<<<<

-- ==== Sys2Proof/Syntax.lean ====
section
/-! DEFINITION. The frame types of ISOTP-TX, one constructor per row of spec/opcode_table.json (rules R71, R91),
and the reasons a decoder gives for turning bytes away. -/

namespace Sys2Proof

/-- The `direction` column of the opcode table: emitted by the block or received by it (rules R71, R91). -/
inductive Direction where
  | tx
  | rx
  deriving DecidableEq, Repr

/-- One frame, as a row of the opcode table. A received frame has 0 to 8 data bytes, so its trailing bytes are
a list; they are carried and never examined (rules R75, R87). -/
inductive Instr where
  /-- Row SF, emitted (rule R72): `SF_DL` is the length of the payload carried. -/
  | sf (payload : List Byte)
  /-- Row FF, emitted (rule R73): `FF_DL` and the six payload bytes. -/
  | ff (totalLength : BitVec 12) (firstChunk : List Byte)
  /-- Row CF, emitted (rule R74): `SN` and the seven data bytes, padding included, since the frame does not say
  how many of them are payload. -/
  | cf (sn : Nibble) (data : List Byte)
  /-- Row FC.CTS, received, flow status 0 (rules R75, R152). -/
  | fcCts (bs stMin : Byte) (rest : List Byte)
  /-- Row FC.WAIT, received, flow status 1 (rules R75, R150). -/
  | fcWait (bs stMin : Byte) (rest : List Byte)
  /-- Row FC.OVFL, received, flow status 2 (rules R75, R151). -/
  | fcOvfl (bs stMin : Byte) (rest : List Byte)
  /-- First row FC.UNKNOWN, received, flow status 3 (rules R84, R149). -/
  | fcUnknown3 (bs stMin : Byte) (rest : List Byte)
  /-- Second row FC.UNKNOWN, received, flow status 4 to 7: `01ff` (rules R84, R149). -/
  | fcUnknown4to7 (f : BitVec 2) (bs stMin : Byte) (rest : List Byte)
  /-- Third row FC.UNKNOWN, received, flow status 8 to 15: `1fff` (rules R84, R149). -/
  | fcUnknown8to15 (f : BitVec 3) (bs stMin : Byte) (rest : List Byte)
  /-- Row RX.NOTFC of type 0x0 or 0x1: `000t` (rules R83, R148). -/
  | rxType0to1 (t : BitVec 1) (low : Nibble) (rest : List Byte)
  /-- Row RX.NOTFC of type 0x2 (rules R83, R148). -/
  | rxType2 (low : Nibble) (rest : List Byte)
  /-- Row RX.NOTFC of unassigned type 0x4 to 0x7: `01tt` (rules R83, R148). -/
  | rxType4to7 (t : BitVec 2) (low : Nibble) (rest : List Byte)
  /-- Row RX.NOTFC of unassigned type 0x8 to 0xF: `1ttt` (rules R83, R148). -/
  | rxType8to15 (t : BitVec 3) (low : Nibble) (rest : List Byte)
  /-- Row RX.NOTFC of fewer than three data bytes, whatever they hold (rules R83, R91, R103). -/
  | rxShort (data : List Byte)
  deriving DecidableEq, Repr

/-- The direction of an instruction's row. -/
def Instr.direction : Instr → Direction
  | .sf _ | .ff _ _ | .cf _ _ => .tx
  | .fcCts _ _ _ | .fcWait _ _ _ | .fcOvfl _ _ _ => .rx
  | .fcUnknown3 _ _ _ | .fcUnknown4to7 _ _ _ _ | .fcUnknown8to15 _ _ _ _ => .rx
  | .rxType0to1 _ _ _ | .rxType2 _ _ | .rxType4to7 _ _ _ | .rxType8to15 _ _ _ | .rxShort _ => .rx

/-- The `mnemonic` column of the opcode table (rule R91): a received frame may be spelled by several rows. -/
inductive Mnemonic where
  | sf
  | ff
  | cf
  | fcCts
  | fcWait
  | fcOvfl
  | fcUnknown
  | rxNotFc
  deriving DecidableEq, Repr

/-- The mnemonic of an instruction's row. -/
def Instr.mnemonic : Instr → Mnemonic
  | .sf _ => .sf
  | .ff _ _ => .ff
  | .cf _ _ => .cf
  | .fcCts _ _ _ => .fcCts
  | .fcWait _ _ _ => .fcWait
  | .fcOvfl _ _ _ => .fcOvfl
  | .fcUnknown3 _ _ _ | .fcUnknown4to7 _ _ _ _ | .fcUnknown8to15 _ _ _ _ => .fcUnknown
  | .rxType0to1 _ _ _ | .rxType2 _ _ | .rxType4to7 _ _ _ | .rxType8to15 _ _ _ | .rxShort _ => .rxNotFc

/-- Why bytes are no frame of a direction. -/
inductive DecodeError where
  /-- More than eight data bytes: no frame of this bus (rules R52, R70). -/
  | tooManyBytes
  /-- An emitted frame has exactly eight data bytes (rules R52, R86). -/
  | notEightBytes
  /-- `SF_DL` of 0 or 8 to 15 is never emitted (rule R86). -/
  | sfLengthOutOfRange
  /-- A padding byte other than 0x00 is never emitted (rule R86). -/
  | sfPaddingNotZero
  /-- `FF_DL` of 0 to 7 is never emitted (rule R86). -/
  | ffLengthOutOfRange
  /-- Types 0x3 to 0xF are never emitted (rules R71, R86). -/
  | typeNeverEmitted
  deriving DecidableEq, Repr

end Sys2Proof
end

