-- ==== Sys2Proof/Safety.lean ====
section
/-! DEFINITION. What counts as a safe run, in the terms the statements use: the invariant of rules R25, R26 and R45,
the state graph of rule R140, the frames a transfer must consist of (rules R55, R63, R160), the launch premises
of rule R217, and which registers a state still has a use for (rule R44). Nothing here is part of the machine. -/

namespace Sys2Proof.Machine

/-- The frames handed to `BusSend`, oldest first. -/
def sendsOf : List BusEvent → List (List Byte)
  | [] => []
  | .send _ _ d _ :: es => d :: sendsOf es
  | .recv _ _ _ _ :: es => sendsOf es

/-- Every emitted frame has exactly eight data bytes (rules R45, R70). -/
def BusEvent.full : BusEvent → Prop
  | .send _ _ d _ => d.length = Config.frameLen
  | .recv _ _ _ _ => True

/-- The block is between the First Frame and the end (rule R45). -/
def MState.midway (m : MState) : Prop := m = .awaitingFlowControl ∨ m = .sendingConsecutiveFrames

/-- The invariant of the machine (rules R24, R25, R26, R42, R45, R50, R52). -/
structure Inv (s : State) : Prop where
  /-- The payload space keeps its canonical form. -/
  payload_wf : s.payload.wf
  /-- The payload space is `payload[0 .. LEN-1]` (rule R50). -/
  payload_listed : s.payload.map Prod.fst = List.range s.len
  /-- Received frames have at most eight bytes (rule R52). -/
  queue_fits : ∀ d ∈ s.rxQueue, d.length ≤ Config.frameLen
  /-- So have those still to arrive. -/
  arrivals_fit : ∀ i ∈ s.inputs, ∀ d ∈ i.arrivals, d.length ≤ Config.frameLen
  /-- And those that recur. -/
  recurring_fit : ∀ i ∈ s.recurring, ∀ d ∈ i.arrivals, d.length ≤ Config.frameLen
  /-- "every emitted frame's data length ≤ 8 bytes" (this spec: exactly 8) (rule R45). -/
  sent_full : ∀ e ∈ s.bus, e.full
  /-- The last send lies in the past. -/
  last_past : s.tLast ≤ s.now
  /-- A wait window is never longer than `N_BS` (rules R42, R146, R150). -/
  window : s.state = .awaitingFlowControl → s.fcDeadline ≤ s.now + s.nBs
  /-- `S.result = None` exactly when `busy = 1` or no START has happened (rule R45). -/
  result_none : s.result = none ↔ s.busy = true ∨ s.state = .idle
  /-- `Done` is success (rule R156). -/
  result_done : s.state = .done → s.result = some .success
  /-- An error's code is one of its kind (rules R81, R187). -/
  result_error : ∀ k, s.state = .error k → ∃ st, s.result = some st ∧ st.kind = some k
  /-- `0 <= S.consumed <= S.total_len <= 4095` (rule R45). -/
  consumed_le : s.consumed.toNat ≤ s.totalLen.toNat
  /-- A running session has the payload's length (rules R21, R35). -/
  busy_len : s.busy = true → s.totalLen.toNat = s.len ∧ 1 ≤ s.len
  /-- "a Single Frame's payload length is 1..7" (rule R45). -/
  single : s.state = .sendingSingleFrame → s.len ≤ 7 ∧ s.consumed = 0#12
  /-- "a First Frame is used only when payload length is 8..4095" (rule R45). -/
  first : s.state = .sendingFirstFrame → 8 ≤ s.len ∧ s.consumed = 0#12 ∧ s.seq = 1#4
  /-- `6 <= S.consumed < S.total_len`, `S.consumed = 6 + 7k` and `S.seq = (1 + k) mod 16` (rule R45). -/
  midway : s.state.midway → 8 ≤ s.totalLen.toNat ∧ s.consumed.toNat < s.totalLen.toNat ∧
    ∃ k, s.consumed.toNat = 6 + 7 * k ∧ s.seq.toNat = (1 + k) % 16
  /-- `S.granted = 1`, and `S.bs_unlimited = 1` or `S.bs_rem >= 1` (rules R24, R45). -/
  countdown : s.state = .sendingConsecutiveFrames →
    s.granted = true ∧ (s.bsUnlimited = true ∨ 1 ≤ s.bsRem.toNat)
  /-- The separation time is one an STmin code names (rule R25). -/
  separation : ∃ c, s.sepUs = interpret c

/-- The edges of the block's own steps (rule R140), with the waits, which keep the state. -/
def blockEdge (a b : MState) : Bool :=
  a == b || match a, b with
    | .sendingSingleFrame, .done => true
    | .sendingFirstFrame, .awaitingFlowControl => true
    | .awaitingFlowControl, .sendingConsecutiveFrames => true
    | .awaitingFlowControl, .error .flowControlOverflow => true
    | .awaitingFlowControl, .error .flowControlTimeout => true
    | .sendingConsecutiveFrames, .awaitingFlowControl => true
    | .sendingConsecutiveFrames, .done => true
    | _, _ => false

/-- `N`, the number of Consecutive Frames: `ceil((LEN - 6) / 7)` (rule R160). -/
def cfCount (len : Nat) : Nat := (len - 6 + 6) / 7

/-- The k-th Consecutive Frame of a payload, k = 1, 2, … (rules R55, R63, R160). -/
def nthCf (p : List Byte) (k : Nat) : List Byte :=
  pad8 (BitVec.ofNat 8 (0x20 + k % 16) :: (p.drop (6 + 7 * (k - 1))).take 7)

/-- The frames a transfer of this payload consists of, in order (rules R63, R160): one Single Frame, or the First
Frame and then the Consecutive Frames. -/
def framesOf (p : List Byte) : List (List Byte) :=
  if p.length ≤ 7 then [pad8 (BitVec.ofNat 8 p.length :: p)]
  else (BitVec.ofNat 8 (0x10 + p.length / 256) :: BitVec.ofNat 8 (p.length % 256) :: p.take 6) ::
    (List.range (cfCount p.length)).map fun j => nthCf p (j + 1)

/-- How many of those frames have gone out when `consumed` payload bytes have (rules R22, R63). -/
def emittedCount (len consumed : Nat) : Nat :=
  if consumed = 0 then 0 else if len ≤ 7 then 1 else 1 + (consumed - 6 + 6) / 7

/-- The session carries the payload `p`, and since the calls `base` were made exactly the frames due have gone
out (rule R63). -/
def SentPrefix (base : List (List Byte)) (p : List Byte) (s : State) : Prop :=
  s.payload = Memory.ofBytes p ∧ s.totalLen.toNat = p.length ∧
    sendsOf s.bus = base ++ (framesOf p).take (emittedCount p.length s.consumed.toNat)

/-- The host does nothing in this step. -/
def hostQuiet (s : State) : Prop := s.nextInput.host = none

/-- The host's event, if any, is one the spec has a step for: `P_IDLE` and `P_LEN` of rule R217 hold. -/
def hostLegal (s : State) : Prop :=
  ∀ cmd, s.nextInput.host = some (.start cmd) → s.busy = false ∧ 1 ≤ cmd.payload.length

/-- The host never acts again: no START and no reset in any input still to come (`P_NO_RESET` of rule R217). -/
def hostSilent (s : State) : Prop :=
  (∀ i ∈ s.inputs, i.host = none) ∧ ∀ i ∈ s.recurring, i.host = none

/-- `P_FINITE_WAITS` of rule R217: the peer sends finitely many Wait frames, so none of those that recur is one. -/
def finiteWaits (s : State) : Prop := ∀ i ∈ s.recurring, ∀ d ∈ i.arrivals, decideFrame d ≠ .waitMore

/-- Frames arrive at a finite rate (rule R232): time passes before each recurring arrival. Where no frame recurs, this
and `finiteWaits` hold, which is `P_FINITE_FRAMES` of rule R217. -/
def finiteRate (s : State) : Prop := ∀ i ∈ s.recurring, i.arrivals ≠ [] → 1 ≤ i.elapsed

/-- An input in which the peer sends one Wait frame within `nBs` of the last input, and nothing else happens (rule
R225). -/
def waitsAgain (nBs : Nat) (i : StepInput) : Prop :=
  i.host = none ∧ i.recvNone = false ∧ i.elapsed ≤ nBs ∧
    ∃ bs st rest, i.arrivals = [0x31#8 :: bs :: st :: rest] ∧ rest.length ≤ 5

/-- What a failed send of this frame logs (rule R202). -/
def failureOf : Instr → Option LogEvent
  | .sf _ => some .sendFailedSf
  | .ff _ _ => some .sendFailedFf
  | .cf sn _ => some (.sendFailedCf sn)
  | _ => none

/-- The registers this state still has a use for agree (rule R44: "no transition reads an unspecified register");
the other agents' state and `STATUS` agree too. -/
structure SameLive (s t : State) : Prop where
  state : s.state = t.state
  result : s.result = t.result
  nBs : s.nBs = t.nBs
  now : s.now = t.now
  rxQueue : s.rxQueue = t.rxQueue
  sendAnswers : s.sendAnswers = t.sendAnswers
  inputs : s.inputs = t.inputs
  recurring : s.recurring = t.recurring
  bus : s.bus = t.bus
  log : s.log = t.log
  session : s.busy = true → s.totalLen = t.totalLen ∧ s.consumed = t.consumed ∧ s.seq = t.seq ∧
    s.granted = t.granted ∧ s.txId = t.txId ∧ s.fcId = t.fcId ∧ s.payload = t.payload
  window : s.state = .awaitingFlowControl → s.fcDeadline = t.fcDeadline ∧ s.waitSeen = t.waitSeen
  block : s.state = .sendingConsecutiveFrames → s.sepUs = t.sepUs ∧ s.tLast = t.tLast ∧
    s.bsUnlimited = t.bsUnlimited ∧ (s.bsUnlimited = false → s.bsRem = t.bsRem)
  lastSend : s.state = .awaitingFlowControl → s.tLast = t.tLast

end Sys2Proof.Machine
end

>>>>
<<<<

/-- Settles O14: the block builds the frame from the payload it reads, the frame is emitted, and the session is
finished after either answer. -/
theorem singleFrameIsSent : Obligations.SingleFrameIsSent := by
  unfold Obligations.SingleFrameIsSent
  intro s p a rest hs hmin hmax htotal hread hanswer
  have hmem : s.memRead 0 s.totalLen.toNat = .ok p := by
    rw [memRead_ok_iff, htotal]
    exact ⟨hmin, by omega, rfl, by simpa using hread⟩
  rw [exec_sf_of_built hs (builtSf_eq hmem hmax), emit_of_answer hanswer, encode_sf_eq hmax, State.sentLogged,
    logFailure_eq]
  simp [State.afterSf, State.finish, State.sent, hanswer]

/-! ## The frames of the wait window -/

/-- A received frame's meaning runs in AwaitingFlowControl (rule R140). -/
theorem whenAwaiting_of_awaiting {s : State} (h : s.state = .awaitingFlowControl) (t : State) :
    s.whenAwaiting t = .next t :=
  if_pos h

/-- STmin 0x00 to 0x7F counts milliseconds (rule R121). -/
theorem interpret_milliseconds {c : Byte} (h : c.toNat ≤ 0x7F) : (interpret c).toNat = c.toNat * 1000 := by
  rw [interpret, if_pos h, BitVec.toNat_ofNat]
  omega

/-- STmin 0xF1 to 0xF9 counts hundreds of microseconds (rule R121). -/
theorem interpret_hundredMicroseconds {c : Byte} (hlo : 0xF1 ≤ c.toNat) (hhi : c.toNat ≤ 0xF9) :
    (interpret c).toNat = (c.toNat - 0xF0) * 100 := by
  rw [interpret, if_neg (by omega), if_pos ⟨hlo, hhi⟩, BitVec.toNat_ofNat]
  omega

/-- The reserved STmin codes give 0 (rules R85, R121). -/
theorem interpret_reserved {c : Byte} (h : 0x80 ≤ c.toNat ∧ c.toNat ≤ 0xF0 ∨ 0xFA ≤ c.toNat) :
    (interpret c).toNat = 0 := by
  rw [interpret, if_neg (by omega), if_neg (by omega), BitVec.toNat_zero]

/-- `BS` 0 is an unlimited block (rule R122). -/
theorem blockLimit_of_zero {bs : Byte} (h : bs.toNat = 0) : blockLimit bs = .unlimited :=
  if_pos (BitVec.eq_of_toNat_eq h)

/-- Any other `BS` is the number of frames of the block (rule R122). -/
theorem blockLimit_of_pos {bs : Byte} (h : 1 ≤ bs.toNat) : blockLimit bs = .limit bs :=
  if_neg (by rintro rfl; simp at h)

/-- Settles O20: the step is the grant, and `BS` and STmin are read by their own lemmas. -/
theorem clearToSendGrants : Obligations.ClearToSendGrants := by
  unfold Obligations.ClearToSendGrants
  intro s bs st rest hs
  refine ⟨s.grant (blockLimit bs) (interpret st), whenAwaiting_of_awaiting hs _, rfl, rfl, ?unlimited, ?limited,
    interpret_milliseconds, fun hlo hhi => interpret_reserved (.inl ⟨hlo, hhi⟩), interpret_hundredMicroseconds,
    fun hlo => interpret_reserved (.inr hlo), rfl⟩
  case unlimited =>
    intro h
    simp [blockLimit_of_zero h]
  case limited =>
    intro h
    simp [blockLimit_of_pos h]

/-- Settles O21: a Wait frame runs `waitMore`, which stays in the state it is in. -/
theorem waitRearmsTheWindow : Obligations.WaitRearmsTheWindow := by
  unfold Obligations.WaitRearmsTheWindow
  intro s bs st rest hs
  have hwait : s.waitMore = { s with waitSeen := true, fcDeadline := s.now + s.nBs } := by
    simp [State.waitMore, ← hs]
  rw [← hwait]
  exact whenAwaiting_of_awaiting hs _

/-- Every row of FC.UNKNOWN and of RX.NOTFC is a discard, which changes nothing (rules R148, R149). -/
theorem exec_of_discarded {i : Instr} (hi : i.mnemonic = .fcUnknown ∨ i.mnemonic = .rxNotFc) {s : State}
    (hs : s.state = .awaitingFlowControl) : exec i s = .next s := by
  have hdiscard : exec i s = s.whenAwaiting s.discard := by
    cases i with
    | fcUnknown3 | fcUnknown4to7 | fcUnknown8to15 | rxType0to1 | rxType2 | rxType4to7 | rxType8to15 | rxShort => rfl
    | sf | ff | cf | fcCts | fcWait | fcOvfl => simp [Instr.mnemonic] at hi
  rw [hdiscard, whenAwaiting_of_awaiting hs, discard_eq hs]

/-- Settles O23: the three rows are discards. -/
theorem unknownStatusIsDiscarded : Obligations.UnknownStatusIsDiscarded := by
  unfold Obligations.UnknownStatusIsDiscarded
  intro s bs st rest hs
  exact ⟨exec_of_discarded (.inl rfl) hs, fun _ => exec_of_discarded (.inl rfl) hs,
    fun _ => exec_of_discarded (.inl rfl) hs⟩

>>>>
<<<<

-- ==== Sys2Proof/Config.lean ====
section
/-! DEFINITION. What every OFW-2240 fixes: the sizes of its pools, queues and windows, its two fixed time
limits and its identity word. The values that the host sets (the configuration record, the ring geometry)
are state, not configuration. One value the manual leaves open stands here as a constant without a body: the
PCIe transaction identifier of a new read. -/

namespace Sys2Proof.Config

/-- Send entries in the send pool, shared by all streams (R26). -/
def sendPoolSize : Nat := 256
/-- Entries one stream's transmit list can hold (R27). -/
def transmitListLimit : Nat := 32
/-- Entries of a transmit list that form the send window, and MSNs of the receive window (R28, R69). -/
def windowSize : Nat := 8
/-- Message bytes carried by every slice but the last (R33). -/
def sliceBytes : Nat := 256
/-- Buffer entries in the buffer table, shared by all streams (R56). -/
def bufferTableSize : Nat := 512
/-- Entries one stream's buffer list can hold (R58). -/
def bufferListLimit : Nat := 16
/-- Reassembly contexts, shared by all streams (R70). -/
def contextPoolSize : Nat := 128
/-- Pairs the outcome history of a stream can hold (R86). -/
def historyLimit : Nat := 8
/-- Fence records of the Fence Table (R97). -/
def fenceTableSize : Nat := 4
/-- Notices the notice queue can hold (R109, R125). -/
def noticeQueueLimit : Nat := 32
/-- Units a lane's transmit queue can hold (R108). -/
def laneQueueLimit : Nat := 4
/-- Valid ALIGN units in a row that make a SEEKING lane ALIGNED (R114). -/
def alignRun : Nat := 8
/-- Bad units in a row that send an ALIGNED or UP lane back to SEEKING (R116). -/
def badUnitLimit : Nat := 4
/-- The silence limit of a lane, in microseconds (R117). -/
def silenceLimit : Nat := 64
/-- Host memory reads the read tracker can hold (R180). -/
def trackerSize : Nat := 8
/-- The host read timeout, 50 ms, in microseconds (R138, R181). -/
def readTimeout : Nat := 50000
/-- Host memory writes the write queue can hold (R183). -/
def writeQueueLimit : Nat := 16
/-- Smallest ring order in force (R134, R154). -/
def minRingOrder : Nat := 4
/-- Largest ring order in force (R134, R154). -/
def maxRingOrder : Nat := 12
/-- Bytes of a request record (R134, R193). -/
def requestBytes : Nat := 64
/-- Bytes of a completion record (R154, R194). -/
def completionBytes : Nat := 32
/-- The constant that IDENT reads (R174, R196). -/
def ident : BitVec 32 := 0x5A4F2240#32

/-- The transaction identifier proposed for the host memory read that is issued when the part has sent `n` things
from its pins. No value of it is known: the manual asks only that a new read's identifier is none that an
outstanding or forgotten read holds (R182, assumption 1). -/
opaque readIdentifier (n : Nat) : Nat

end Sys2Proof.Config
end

>>>>

EXERCISE BRIEF
From the listing above, the lines starting with the one that has "def BusEvent.full : BusEvent → Prop" and running through the one that has "result_none : s.result" should be copied exactly, ends included.

RESULT
def BusEvent.full : BusEvent → Prop
  | .send _ _ d _ => d.length = Config.frameLen
  | .recv _ _ _ _ => True

/-- The block is between the First Frame and the end (rule R45). -/
def MState.midway (m : MState) : Prop := m = .awaitingFlowControl ∨ m = .sendingConsecutiveFrames

/-- The invariant of the machine (rules R24, R25, R26, R42, R45, R50, R52). -/
structure Inv (s : State) : Prop where
  /-- The payload space keeps its canonical form. -/
  payload_wf : s.payload.wf
  /-- The payload space is `payload[0 .. LEN-1]` (rule R50). -/
  payload_listed : s.payload.map Prod.fst = List.range s.len
  /-- Received frames have at most eight bytes (rule R52). -/
  queue_fits : ∀ d ∈ s.rxQueue, d.length ≤ Config.frameLen
  /-- So have those still to arrive. -/
  arrivals_fit : ∀ i ∈ s.inputs, ∀ d ∈ i.arrivals, d.length ≤ Config.frameLen
  /-- And those that recur. -/
  recurring_fit : ∀ i ∈ s.recurring, ∀ d ∈ i.arrivals, d.length ≤ Config.frameLen
  /-- "every emitted frame's data length ≤ 8 bytes" (this spec: exactly 8) (rule R45). -/
  sent_full : ∀ e ∈ s.bus, e.full
  /-- The last send lies in the past. -/
  last_past : s.tLast ≤ s.now
  /-- A wait window is never longer than `N_BS` (rules R42, R146, R150). -/
  window : s.state = .awaitingFlowControl → s.fcDeadline ≤ s.now + s.nBs
  /-- `S.result = None` exactly when `busy = 1` or no START has happened (rule R45). -/
  result_none : s.result = none ↔ s.busy = true ∨ s.state = .idle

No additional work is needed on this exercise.